По всей вероятности, они провели бы весь день вместе в этой беседе, если бы чей-то голос на лестнице раза три не произнес имени Коломбо.
– О! – вскричал честный бретонец, – ведь это Камилл!
Он не слыхал этого голоса целых три года и все-таки узнал его.
– Коломбо! Коломбо! – радостно повторял человек, быстро взбиравшийся по лестнице.
Студент отпер дверь и очутился в объятиях Камилла.
Едва ли был во всемирной истории случай, чтобы слепец, встречая свое несчастье в образе лучшего друга, обнимал его с большим жаром и искренностью.
При входе Камилла, с которым он раньше знаком не был, брат Доминик, несмотря на все упрашивания Коломбо, ушел.
Камилл проводил его глазами до двери.
– Ого! – проговорил он, когда дверь затворилась. – Будь я римлянином, это было бы для меня дурным предзнаменованием!
– То есть, как это?
– Разве ты забыл наставление: «Если, выходя из дому, запнешься ногою о камень или увидишь слева черную ворону, то возвратись домой».
По лицу Коломбо пробежало грустное, почти страдальческое выражение.
– Ты все тот же, мой милый, – проговорил он, – и твое первое слово составляет разочарование для друга, который ждал тебя с таким нетерпением.
– Это почему?
– Потому что эта черная ворона, как ты выразился…
– Совершенно верно! Я ошибся, – мне следовало бы назвать его сорокой, потому что он наполовину белый, наполовину черный.
Коломбо показалось, что его второй раз ударили по сердцу.
– Потому, что эта ворона или сорока – один из лучших и умнейших людей в мире, – продолжал он. – Когда ты узнаешь его покороче, то сам пожалеешь, что принял его за одного из тех попов, которые борются против Бога, вместо того, чтобы бороться за него. Тебе станет тогда стыдно своих детских насмешек.
– О! Ты тоже по-старому важен, серьезен и назидателен, как миссионер! – расхохотался Камилл. – Ну, пусть будет по-твоему, – я виновен и жалею, что неправильно отнесся к твоему другу. Ведь этот красавец монах, вероятно, друг твой? – прибавил он несколько серьезнее.
– Да, и притом друг очень мне дорогой, – подтвердил бретонец веско.
– Я очень сожалею о своей шутке, но когда мы были в школе, ты не отличался особенной набожностью, а потому я и удивился, когда застал тебя в уединенной беседе с монахом.
– Повторяю тебе, когда ты узнаешь брата Доминика, то перестанешь удивляться.
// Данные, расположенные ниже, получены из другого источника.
-- ==== Sys2Proof/Machine/Operands.lean ====
section
/-!
DEFINITION. Operands: the fields of each descriptor body and the checks of R83, steps 1 to 9 (R80–R98, R36).
-/
set_option Elab.async false
namespace Sys2Proof.Machine

/-! ### Fields -/

/-- A segment word: length in frets and end power (R87). -/
def segOf (w : Nat) : Nat × Int := (w % 65536, signed 16 (w / 65536 % 65536))

/-- A RESERVE body, of a descriptor or of an add record (R86, R88). -/
structure ResvBody where
  string : Nat
  indirect : Bool
  nSegs : Nat
  tag : Nat
  start : Nat
  stop : Nat
  pStart : Int
  segs : List (Nat × Int)
  rideSafe : Bool

/-- The RESERVE body at byte `b` of an image: 8 in a descriptor, 0 in an add record (R86, R88). -/
def resvBody (i : Image) (b : Nat) (list : List Word) (ride : Bool) : ResvBody :=
  let ind := b = 8 ∧ bit i 70
  let n := byteAt i (b + 1)
  { string := byteAt i b % 64, indirect := ind, nSegs := n, tag := leAt i (b + 2) 2, start := leAt i (b + 4) 6, stop := leAt i (b + 10) 6, pStart := signed 16 (leAt i (b + 16) 2), segs := if ind then list.map (fun w => segOf w.toNat) else (List.range (min n 8)).map (fun k => segOf (leAt i (b + 18 + 4 * k) 4)), rideSafe := ride }

/-- The RESERVE body of an entry (R86). -/
def reserveOf (x : Entry) : ResvBody := resvBody x.image 8 x.segs (flagRideSafe x)
/-- An add record's body; bit 7 of its byte 0 is RIDE_SAFE (R88). -/
def addOf (i : Image) : ResvBody := resvBody i 0 [] (bit i 7)

/-- REPLAN fields (R88). -/
def rpSwitch (i : Image) : Nat := leAt i 8 6
def rpRemoveCount (i : Image) : Nat := byteAt i 14
def rpAddCount (i : Image) : Nat := byteAt i 15
def rpLow (i : Image) : Nat := leAt i 16 2
def rpHigh (i : Image) : Nat := leAt i 18 2
def rpTags (i : Image) : List Nat := (List.range (min 8 (rpRemoveCount i))).map (fun k => leAt i (20 + 2 * k) 2)
def rpRange (i : Image) : Bool := decide (byteAt i 44 % 2 = 1)
def rpRetry (i : Image) : Nat := leAt i 45 6
/-- A REPLAN removes a tag (R88). -/
def rpRemoves (i : Image) (tag : Nat) : Bool := (rpTags i).contains tag || (rpRange i && decide (rpLow i ≤ tag ∧ tag ≤ rpHigh i))

/-- PROFILE fields (R89). -/
def prString (i : Image) : Nat := byteAt i 8 % 64
def prPoints (i : Image) : List (Nat × Nat) := (List.range (min 10 (byteAt i 9))).map (fun k => (leAt i (18 + 4 * k) 2, leAt i (20 + 4 * k) 2))
def prStart (i : Image) : Nat := leAt i 12 6
/-- Fret of the last point. -/
def prLast (i : Image) : Nat := prStart i + (match (prPoints i).getLast? with | some p => p.1 | none => 0)

/-- A voltage of a line in 10 mV steps; between two steps its rounding is open (R178, log 7). -/
def lineVolts (v w : Nat) (i n : Nat) : Nat :=
  let a : Int := (v : Int) * n + ((w : Int) - v) * i
  if n = 0 then v else (a / n).toNat + (if a % n = 0 then 0 else b2n (Config.lineUp a.toNat n))

/-- V_CMD of a PROFILE in a fret (R89, R178). -/
def profVolts (start f : Nat) : List (Nat × Nat) → Nat
  | [] => 0
  | [p] => p.2
  | p :: q :: rest => if f < start + q.1 then lineVolts p.2 q.2 (f - (start + p.1)) (q.1 - p.1) else profVolts start f (q :: rest)

/-- SETPOINT fields (R90). -/
def spString (i : Image) : Nat := byteAt i 8 % 64
def spSel (i : Image) : Nat := byteAt i 9 % 8
def spFret (i : Image) : Nat := leAt i 12 6
def spVolts (i : Image) : Nat := leAt i 18 2
def spIdle (i : Image) : Nat := leAt i 20 2
def spSlew (i : Image) : Nat := leAt i 22 2

/-- SEQUENCE, CONFIG_COMMIT, CHARGER, FENCE, QUERY, RECORD_MARK and CAPTURE fields (R92–R98). -/
def sqDown (i : Image) : Bool := decide (byteAt i 8 % 2 = 1)
def sqFirst (i : Image) : Nat := byteAt i 9
def sqLast (i : Image) : Nat := byteAt i 10
def coFret (i : Image) : Nat := leAt i 8 6
def chValue (i : Image) : Nat := leAt i 10 2
def feMask (i : Image) : Nat := leAt i 8 4
def quArg (i : Image) : Nat := if lengthOf i = 0 then 0 else leAt i 9 3
def mkCode (i : Image) : Nat := leAt i 8 2
def caFret (i : Image) : Nat := leAt i 10 6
Но теперь дело не в этом, – продолжал Коломбо, изменив серьезный тон на прежний добродушный и веселый. – Теперь дело не в брате во Христе Доминике, но в брате во дружбе Камилле. Наконец ты здесь! Обнимем друг друга еще раз. Я не могу тебе выразить, как меня обрадовало сначала твое письмо, а потом и твой приезд. Теперь мы опять заживем по-старому, по-школьному!
– Даже гораздо лучше, чем жили в школе! – под хватил почти так же весело и добродушно Камилл. – Теперь нас не станут стеснять ни надоедливые товарищи, ни воспитатели, и мы можем по целым дням гулять, заниматься музыкой, бывать в театрах по вечерам и болтать по ночам, что в школе было решительно невозможно, потому что за это жестоко попадало.
– Да, помню я эти ночные разговоры! – со вздохом сказал Коломбо. – Милое то было время!
– А помнишь ночи с воскресений на понедельники?
– Да, – задумчиво и не то с веселой, не то с грустной улыбкой проговорил Коломбо. – Я выходил из школы ред ко. Родных в Париже у меня не было, и я целые дни проводил на школьном дворе со своими мыслями и – я горжусь этим – со своими мечтами. А ты просыпался в воскресенье рано, как жаворонок, и улетал, одному богу известно куда. Когда ты уходил, я тебе не завидовал, но мне было грустно. Но вечером ты возвращался ко мне с целым ворохом новых впечатлений, и у нас хватало поводов для болтовни на целую ночь.
– Вот и теперь мы заживем точно так же, и, будь спокоен, мудрец, за рассказами у меня дело не станет, потому что я жил там, как достопочтенный Робинзон, и хочу теперь вознаградить себя в Париже за потерянное время.
– Да, да, вижу, что годы тебя не изменили! – ласково, но озабоченно проговорил серьезный бретонец.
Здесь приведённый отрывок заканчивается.